» EXERCISE: Only some lines are wanted. Transcribe, exactly, the lines below from the line with "Instr.wf (.meshRouteWrite 0 0" up to and including the line with "theorem test_wf_test_unit : Instr.wf".

» SOURCE DATA:
theorem test_wf_core : Instr.wf (.queueAnswer 511) = true ∧ Instr.wf (.queueAnswer 512) = false := by decide
theorem test_wf_tile : Instr.wf (.maskDone 255) = true ∧ Instr.wf (.maskDone 256) = false := by decide
theorem test_wf_kiosk : Instr.wf (.kioskReset 511) = true ∧ Instr.wf (.kioskReset 512) = false := by decide
theorem test_wf_context : Instr.wf (.go 0 3) = true ∧ Instr.wf (.go 0 4) = false ∧ Instr.wf (.kioskWake 0 5) = false := by decide
theorem test_wf_unit : Instr.wf (.longOperationComplete 0 2) = true ∧ Instr.wf (.longOperationComplete 0 3) = false := by decide
theorem test_wf_timer : Instr.wf (.timerFire 0 2) = true ∧ Instr.wf (.timerFire 0 0) = false ∧ Instr.wf (.timerFire 0 3) = false := by decide
theorem test_wf_chan : Instr.wf (.granuleInit 15) = true ∧ Instr.wf (.granuleInit 16) = false := by decide
theorem test_wf_chan_line : Instr.wf (.channelRead 0 (2 ^ 32 - 1) [] [] false) = true ∧ Instr.wf (.channelRead 0 (2 ^ 32) [] [] false) = false := by
  decide
theorem test_wf_line_words : Instr.wf (.channelWrite 0 0 [] 0 false) = true ∧ Instr.wf (.channelWrite 0 0 [Word.zero] 0 false) = false ∧
    Instr.wf (.channelWrite 0 0 [] (2 ^ 128) false) = false := by decide
theorem test_wf_line : Instr.wf (.cxlTimeout (2 ^ 45 - 1)) = true ∧ Instr.wf (.cxlTimeout (2 ^ 45)) = false := by decide
theorem test_wf_die : Instr.wf (.poll 9 63) = true ∧ Instr.wf (.poll 10 0) = false ∧ Instr.wf (.poll 0 64) = false := by decide
theorem test_wf_node : Instr.wf (.snapDone 0 1023 false) = true ∧ Instr.wf (.snapDone 0 1024 false) = false := by decide
theorem test_wf_offset : Instr.wf (.registerRead who (2 ^ 36 - 8) 8 0) = true ∧ Instr.wf (.registerRead who (2 ^ 36) 8 0) = false := by decide
theorem test_wf_bwr : Instr.wf (.bwr 0 0 (2 ^ 22 - 8) 0) = true ∧ Instr.wf (.bwr 0 0 (2 ^ 22) 0) = false := by decide
theorem test_wf_queue : Instr.wf (.queueDisable 65535) = true ∧ Instr.wf (.queueDisable 65536) = false := by decide
theorem test_wf_entry : Instr.wf (.urnPush .hardware 0 (List.replicate 8 Word.zero) false false) = true ∧
    Instr.wf (.urnPush .hardware 0 (List.replicate 9 Word.zero) false false) = false := by decide
theorem test_wf_queue_who : Instr.wf (.urnWait (.core 512) 0) = false ∧ Instr.wf (.urnWait (.kiosk 0 4) 0) = false ∧
    Instr.wf (.urnWait (.function 65536) 0) = false ∧ Instr.wf (.urnWait .hardware 0) = true := by decide
theorem test_wf_rid : Instr.wf (.flr 65535) = true ∧ Instr.wf (.flr 65536) = false := by decide
theorem test_wf_port : Instr.wf (.slotControlWrite 39 0) = true ∧ Instr.wf (.slotControlWrite 40 0) = false := by decide
theorem test_wf_half : Instr.wf (.holdExpiry 1) = true ∧ Instr.wf (.holdExpiry 2) = false ∧ Instr.wf (.sync 2) = false := by decide
theorem test_wf_link : Instr.wf (.linkDown 5) = true ∧ Instr.wf (.linkDown 6) = false ∧ Instr.wf (.footbridgeLinkTrained 0 8 0 0 true) = false ∧
    Instr.wf (.footbridgeLinkTrained 0 0 6 0 true) = false := by decide
theorem test_wf_way : Instr.wf (.wayFlushDone 0 15 false) = true ∧ Instr.wf (.wayFlushDone 0 16 false) = false := by decide
theorem test_wf_pin : Instr.wf (.gpioInputChange 31 true) = true ∧ Instr.wf (.gpioInputChange 32 true) = false := by decide
theorem test_wf_rank : Instr.wf (.zqCalibration 0 7) = true ∧ Instr.wf (.zqCalibration 0 8) = false ∧
    Instr.wf (.dimmTemperatureRead 0 2 0) = false := by decide
theorem test_wf_range : Instr.wf (.memRangeWrite 3 0) = true ∧ Instr.wf (.memRangeWrite 4 0) = false ∧ Instr.wf (.wwRangeWrite who 16 0) = false := by
  decide
theorem test_wf_domain : Instr.wf (.wake 1023) = true ∧ Instr.wf (.wake 1024) = false := by decide
theorem test_wf_bytes : Instr.wf (.challenge 0 [255]) = true ∧ Instr.wf (.challenge 0 [256]) = false ∧ Instr.wf (.getMeasurements 256 [] false) = false ∧
    Instr.wf (.vendorDefinedRequest [256] [] 0 0) = false := by decide
theorem test_wf_slot : Instr.wf (.measurementExtend who 15) = true ∧ Instr.wf (.measurementExtend who 16) = false ∧ Instr.wf (.withdraw 64) = false := by
  decide
theorem test_wf_bus_address : Instr.wf (.entdaa 127) = true ∧ Instr.wf (.entdaa 128) = false ∧ Instr.wf (.setdasa 128 0) = false := by decide
theorem test_wf_initiator : Instr.wf (.m7Req ⟨15, 65535, true⟩) = true ∧ Instr.wf (.m7Req ⟨16, 0, true⟩) = false ∧ Instr.wf (.m7Req ⟨0, 65536, true⟩) = false ∧
    Instr.wf (.maint (some ⟨16, 0, true⟩)) = false := by decide
theorem test_wf_message : Instr.wf (.rds msg0 []) = true ∧ Instr.wf (.rds { msg0 with src := .tile 256 } []) = false ∧
    Instr.wf (.rds { msg0 with dst := .socket 8 } []) = false ∧ Instr.wf (.rds { msg0 with line := 2 ^ 45 } []) = false ∧
    Instr.wf (.rds { msg0 with mask := 2 ^ 128 } []) = false ∧ Instr.wf (.rds { msg0 with data := [Word.zero] } []) = false ∧
    Instr.wf (.rds { msg0 with core := some 512 } []) = false := by decide
theorem test_wf_agent : Instr.wf (.coherenceTimeout (.llc 256) 0) = false ∧ Instr.wf (.coherenceTimeout (.home 2) 0) = false ∧
    Instr.wf (.coherenceTimeout (.iommu 2) 0) = false ∧ Instr.wf (.coherenceTimeout (.nca 9) 0) = true := by decide
theorem test_wf_cache_error : Instr.wf (.rds msg0 [⟨.l2, 0, 32767, 16, true⟩]) = true ∧ Instr.wf (.rds msg0 [⟨.l2, 256, 0, 0, true⟩]) = false ∧
    Instr.wf (.rds msg0 [⟨.l2, 0, 32768, 0, true⟩]) = false ∧ Instr.wf (.rds msg0 [⟨.l2, 0, 0, 17, true⟩]) = false := by decide
theorem test_wf_mismatch : Instr.wf (.mismatch 0 ⟨false, 0, false, [2 ^ 45 - 1], false⟩) = true ∧
    Instr.wf (.mismatch 0 ⟨false, 0, false, [2 ^ 45], false⟩) = false := by decide
theorem test_wf_flit : Instr.wf (.flitReceive 0 0 0 flit0 0 none) = true ∧ Instr.wf (.flitReceive 0 0 0 { flit0 with payload := [] } 0 none) = false ∧
    Instr.wf (.flitReceive 0 0 8 flit0 0 none) = false ∧ Instr.wf (.heldPacket 0 [{ flit0 with payload := [] }] false false) = false := by decide
theorem test_wf_route : Instr.wf (.meshRouteWrite 0 1 true 3 0) = true ∧ Instr.wf (.meshRouteWrite 0 2 true 0 0) = false ∧
    Instr.wf (.meshRouteWrite 0 0 true 4 0) = false := by decide
theorem test_wf_tlp : Instr.wf (.tlpMemoryRequest ⟨39, 0, none, 0, true, 9, [0, 0], false⟩) = true ∧
    Instr.wf (.tlpMemoryRequest ⟨39, 0, none, 0, true, 9, [0], false⟩) = false ∧ Instr.wf (.tlpMemoryRequest ⟨39, 0, none, 0, false, 9, [0], false⟩) = false ∧
    Instr.wf (.tlpMemoryRequest ⟨39, 0, none, 0, false, 4097, [], false⟩) = false ∧
    Instr.wf (.tlpMemoryRequest ⟨39, 0, none, 2 ^ 64, false, 8, [], false⟩) = false := by decide
theorem test_wf_config : Instr.wf (.configurationRequest 0 1023 none 15 false) = true ∧ Instr.wf (.configurationRequest 0 1024 none 15 false) = false ∧
    Instr.wf (.configurationRequest 0 0 none 16 false) = false := by decide
theorem test_wf_io : Instr.wf (.pcieMessage 0 0 3) = false ∧ Instr.wf (.hotPlugFrame 10 0) = false ∧ Instr.wf (.invalidateRequest 16 none none) = false ∧
    Instr.wf (.msi 0 0 (2 ^ 21) 0 true) = false ∧ Instr.wf (.chainFrame 8 true) = false := by decide
theorem test_wf_spd : Instr.wf (.trainingComplete 0 [⟨2, false, true, 16, 1, 6400, 0⟩] true) = true ∧
    Instr.wf (.trainingComplete 0 [⟨3, false, true, 16, 1, 6400, 0⟩] true) = false := by decide
theorem test_wf_test_unit : Instr.wf (.testResult (.tile 271) false false true false true) = true ∧
    Instr.wf (.testResult (.tile 272) false false true false true) = false ∧ Instr.wf (.testResult (.node 16384) false false true false true) = false := by
  decide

» EXPECTED OUTPUT:
    Instr.wf (.meshRouteWrite 0 0 true 4 0) = false := by decide
theorem test_wf_tlp : Instr.wf (.tlpMemoryRequest ⟨39, 0, none, 0, true, 9, [0, 0], false⟩) = true ∧
    Instr.wf (.tlpMemoryRequest ⟨39, 0, none, 0, true, 9, [0], false⟩) = false ∧ Instr.wf (.tlpMemoryRequest ⟨39, 0, none, 0, false, 9, [0], false⟩) = false ∧
    Instr.wf (.tlpMemoryRequest ⟨39, 0, none, 0, false, 4097, [], false⟩) = false ∧
    Instr.wf (.tlpMemoryRequest ⟨39, 0, none, 2 ^ 64, false, 8, [], false⟩) = false := by decide
theorem test_wf_config : Instr.wf (.configurationRequest 0 1023 none 15 false) = true ∧ Instr.wf (.configurationRequest 0 1024 none 15 false) = false ∧
    Instr.wf (.configurationRequest 0 0 none 16 false) = false := by decide
theorem test_wf_io : Instr.wf (.pcieMessage 0 0 3) = false ∧ Instr.wf (.hotPlugFrame 10 0) = false ∧ Instr.wf (.invalidateRequest 16 none none) = false ∧
    Instr.wf (.msi 0 0 (2 ^ 21) 0 true) = false ∧ Instr.wf (.chainFrame 8 true) = false := by decide
theorem test_wf_spd : Instr.wf (.trainingComplete 0 [⟨2, false, true, 16, 1, 6400, 0⟩] true) = true ∧
    Instr.wf (.trainingComplete 0 [⟨3, false, true, 16, 1, 6400, 0⟩] true) = false := by decide
theorem test_wf_test_unit : Instr.wf (.testResult (.tile 271) false false true false true) = true ∧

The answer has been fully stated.